◆ **What you are asked to do**: Filter the data below for the string "nofun" and copy each matching line.

(Stored data entries)

/-- The words a scan reads, and what it leaves, are determined by where it starts. -/
theorem ScanReads.unique {ws ws' : List Word} {a : Word} {s u u' : State} (h : ScanReads a ws s u)
    (h' : ScanReads a ws' s u') : ws = ws' ∧ u = u' := by
  induction ws generalizing a s ws' with
  | nil =>
    cases ws' with
    | nil => exact ⟨rfl, h.2.trans h'.2.symm⟩
    | cons w ws' => exact absurd (h'.1.symm.trans h.1) h'.2.1
  | cons w ws ih =>
    cases ws' with
    | nil => exact absurd (h.1.symm.trans h'.1) h.2.1
    | cons w' ws' =>
      obtain ⟨rfl, hu⟩ := ih h.2.2 h'.2.2
      exact ⟨by rw [← h.1, ← h'.1], hu⟩

/-- The words of any scan are fewer than the bound. -/
theorem ScanReads.length_lt {ws : List Word} {a : Word} {s u : State} (h : ScanReads a ws s u) :
    ws.length < scanBound s := by
  obtain ⟨ws', u', hl, hr⟩ := scanReads_total (scanBound_enough a s)
  rwa [(h.link.unique hr).1]

/-- A scan that meets a word without bytes has no meaning. -/
theorem scanString_refused {chars : Word → Option (List Byte)} {ws : List Word} {n : Nat} {a : Word} {s u : State}
    (h : ScanReads a ws s u) (hf : ∃ w ∈ ws, chars w = none) (hn : ws.length < n) :
    scanString chars n a s = .refused .putsWideWord := by
  induction ws generalizing n a s u with
  | nil => simp at hf
  | cons w ws ih =>
    cases n with
    | zero => simp at hn
    | succ n =>
      have hn' : ws.length < n := by simpa using hn
      have hz : (memRead a s).1 ≠ 0 := h.1 ▸ h.2.1
      unfold scanString
      rw [if_neg hz, h.1]
      cases hw : chars w with
      | none => rfl
      | some bs => exact ih (h.2.2.emit bs) (by simpa [hw] using hf) hn'

/-- What the reads of a scan keep: registers, `pc`, `cc`, `run`, the console, the notices, and all memory but the device
words; they take keys from the head only. -/
theorem ScanReads.keeps {ws : List Word} {a : Word} {s u : State} (h : ScanReads a ws s u) :
    (∀ r, u.reg r = s.reg r) ∧ u.pc = s.pc ∧ u.cc = s.cc ∧ u.run = s.run ∧ u.out = s.out ∧ u.notes = s.notes ∧
      u.kbd <:+ s.kbd ∧ MemoryExcept [params.kbsrAddr, params.kbdrAddr] s u := by
  induction ws generalizing a s with
  | nil =>
    obtain ⟨-, rfl⟩ := h
    exact ⟨by simp, by simp, by simp, by simp, by simp, by simp, kbd_readEffect_suffix s a, memory_readEffect s a⟩
  | cons w ws ih =>
    obtain ⟨hr, hp, hc, hn, ho, hs, hk, hm⟩ := ih h.2.2
    exact ⟨by simpa using hr, by simpa using hp, by simpa using hc, by simpa using hn, by simpa using ho,
      by simpa using hs, hk.trans (kbd_readEffect_suffix s a), (memory_readEffect s a).trans hm⟩

/-- A string clear of the status address is read as it stands, and nothing changes. -/
theorem StringAt.scanReads {s : State} {ws : List Word} {a : Word} (h : StringAt s a ws) : ScanReads a ws s s := by
  induction ws generalizing a with
  | nil => exact ⟨by rw [memRead_ordinary s h.1]; exact h.2, (readEffect_ordinary s h.1).symm⟩
  | cons w ws ih =>
    exact ⟨by rw [memRead_ordinary s h.1]; exact h.2.1, h.2.2.1,
      by rw [memRead_snd, readEffect_ordinary s h.1]; exact ih h.2.2.2⟩

/-- A string that runs into the status address is read as it stands up to there. -/
theorem RunsIntoStatus.scanReads {s u : State} {ws vs : List Word} {a : Word} (h : RunsIntoStatus s a ws)
    (hv : ScanReads params.kbsrAddr vs s u) : ScanReads a (ws ++ vs) s u := by
  induction ws generalizing a with
  | nil => exact (show a = params.kbsrAddr from h) ▸ hv
  | cons w ws ih =>
    exact ⟨by rw [memRead_ordinary s h.1]; exact h.2.1, h.2.2.1,
      by rw [memRead_snd, readEffect_ordinary s h.1]; exact ih h.2.2.2⟩

/-- GETC and IN with a key waiting. -/
theorem readCharService_cons {s : State} {b : Byte} {rest : List Byte} (h : s.kbd = b :: rest) (mode : InEcho) :
    readCharService mode s =
      .next (((s.link.setKbd rest).writeDest serviceReg (zext b)).emit (if mode = .echo then [b] else [])) := by
  have ht : (trapEntry s).kbdTake = some (b, (trapEntry s).setKbd rest) := State.kbdTake_cons h
  unfold readCharService
  rw [ht]
  cases mode <;> simp [trapReturn, trapEntry, State.emit, State.writeDest, State.setccFrom, State.setCc]

/-- GETC and IN with no key waiting are held. -/
theorem readCharService_nil {s : State} (h : s.kbd = []) (mode : InEcho) : readCharService mode s = hold s := by
  have ht : (trapEntry s).kbdTake = none := State.kbdTake_nil h
  unfold readCharService
  rw [ht]

/-! The fetch and the step. -/

@[simp] theorem pc_fetch : (fetch s).2.pc = s.pc + 1 := rfl

/-- Away from the status address the fetch reads the stored word and changes `pc` only. -/
theorem fetch_ordinary {s : State} (h : s.pc ≠ params.kbsrAddr) :
    fetch s = (s.mem.readWord s.pc, s.setPc (s.pc + 1)) := by
  simp [fetch, memRead_ordinary s h, readEffect_ordinary s h]

/-! The machine under given parameters. -/

/-- `exec` is `execWith` at the values the model runs with. -/
theorem execWith_options (i : Instr) : execWith options i s = exec i s := by cases i <;> rfl

/-- `step` is `stepWith` at the values the model runs with. -/
theorem stepWith_options : stepWith options s = step s := by
  unfold stepWith step
  cases s.run with
  | running => exact execWith_options _ _
  | halted => rfl
  | faulted => rfl

theorem stepWith_running {s : State} (h : s.run = .running) (o : Options) :
    stepWith o s = execWith o (decodeWith o.opMap (fetch s).1) (fetch s).2 := by
  simp [stepWith, h]

/-- A vector that names no service runs R207's rule. -/
theorem trapWith_unknown {v : BitVec 8} (h : v ∉ serviceVectors) (o : Options) :
    trapWith o v s = unknownVector o.unknownTrapFatal v s := by
  simp [serviceVectors] at h
  simp [trapWith, h]

theorem step_running {s : State} (h : s.run = .running) : step s = exec (decode (fetch s).1) (fetch s).2 := by
  simp [step, h]

/-- A step that answers a next state started in RUNNING. -/
theorem running_of_step {s t : State} (h : step s = .next t) : s.run = .running := by
  unfold step at h
  split at h <;> simp_all

end Sys2Proof.Machine
end

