/-- An instruction that is neither HALT nor a generic TRAP keeps to the rule by staying in RUNNING. -/
theorem LeavesRunningByRule.of_running {o : Options} {i : Instr} {t : State} (ht : t.run = .running)
    (hh : i ≠ .trapHalt) (hv : ∀ v, i ≠ .trap v) : LeavesRunningByRule o i t := by
  simp [LeavesRunningByRule, ht, hh, hv]

theorem LeavesRunningByRule.of_not_trap {o : Options} {i : Instr} {t : State} (ht : t.run = .running)
    (hi : i.opClass ≠ .trap) : LeavesRunningByRule o i t :=
  .of_running ht (by rintro rfl; exact hi rfl) (by rintro v rfl; exact hi rfl)

theorem Effect.leavesRunningByRule {o : Options} {i : Instr} {s t : State} (hs : s.run = .running)
    (h : Effect o s i t) : LeavesRunningByRule o i t := by
  cases h with
  | destination hi _ _ _ _ hu | store hi _ _ _ _ hu => exact .of_not_trap (hu.run.trans hs) hi
  | jump hi | call hi | nothing hi => exact .of_not_trap hs hi
  | held hi | key hi => rcases hi with rfl | rfl <;> exact .of_running hs nofun nofun
  | print hi hu => rcases hi with rfl | rfl | rfl <;> exact .of_running (hu.run.trans hs) nofun nofun
  | halt => simp [LeavesRunningByRule]
  | unknown => cases hf : o.unknownTrapFatal <;> simp [LeavesRunningByRule, hf, hs]

/-- Settles O50: the rule under any parameters, and under `options`, where no vector is fatal. -/
theorem onlyHaltLeavesRunning : Obligations.OnlyHaltLeavesRunning := by
  intro s t i hrun hwf
  refine ⟨fun o h => (execWith_effect hwf h).leavesRunningByRule hrun, fun h => ?_⟩
  obtain ⟨hh, hf⟩ := (exec_effect hwf h).leavesRunningByRule hrun
  exact ⟨hh, fun ht => by simpa [options, defaultOptions] using hf.1 ht⟩

end Sys2Proof.Machine
end

section
/-! PROOFS. The machine cannot read its console output or its notices (10_state.md R38, R39): every operation commutes
with `State.after`, which puts a history in front. -/

namespace Sys2Proof.Machine

/-- An outcome with its next state, if it is one, put after a history; a fault or a refusal as it is. -/
def outcomeAfter (o : List Byte) (n : List Notice) :
    Host.Outcome State Fault Refusal → Host.Outcome State Fault Refusal
  | .next s => .next (s.after o n)
  | .fault r => .fault r
  | .refused r => .refused r

section

variable (s : State) (o : List Byte) (n : List Notice)

@[simp] theorem pc_after : (s.after o n).pc = s.pc := rfl
@[simp] theorem cc_after : (s.after o n).cc = s.cc := rfl
@[simp] theorem run_after : (s.after o n).run = s.run := rfl
@[simp] theorem reg_after (r : Reg) : (s.after o n).reg r = s.reg r := rfl

@[simp] theorem outcomeAfter_next : outcomeAfter o n (.next s) = .next (s.after o n) := rfl

/-! The operations. -/

@[simp] theorem setPc_after (t : Word) : (s.after o n).setPc t = (s.setPc t).after o n := rfl
@[simp] theorem setRun_after (r : RunState) : (s.after o n).setRun r = (s.setRun r).after o n := rfl
@[simp] theorem setKbd_after (k : List Byte) : (s.after o n).setKbd k = (s.setKbd k).after o n := rfl
@[simp] theorem link_after : (s.after o n).link = s.link.after o n := rfl
@[simp] theorem memWrite_after (a v : Word) : memWrite a v (s.after o n) = (memWrite a v s).after o n := rfl

@[simp] theorem writeDest_after (dr : Reg) (v : Word) :
    (s.after o n).writeDest dr v = (s.writeDest dr v).after o n := rfl

@[simp] theorem emit_after (bs : List Byte) : (s.after o n).emit bs = (s.emit bs).after o n := by
  simp [State.after, State.emit]

@[simp] theorem notice_after (k : Notice) : (s.after o n).notice k = (s.notice k).after o n := by
  simp [State.after, State.notice]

◆ **Exercise answer**:
  | held hi | key hi => rcases hi with rfl | rfl <;> exact .of_running hs nofun nofun
  | print hi hu => rcases hi with rfl | rfl | rfl <;> exact .of_running (hu.run.trans hs) nofun nofun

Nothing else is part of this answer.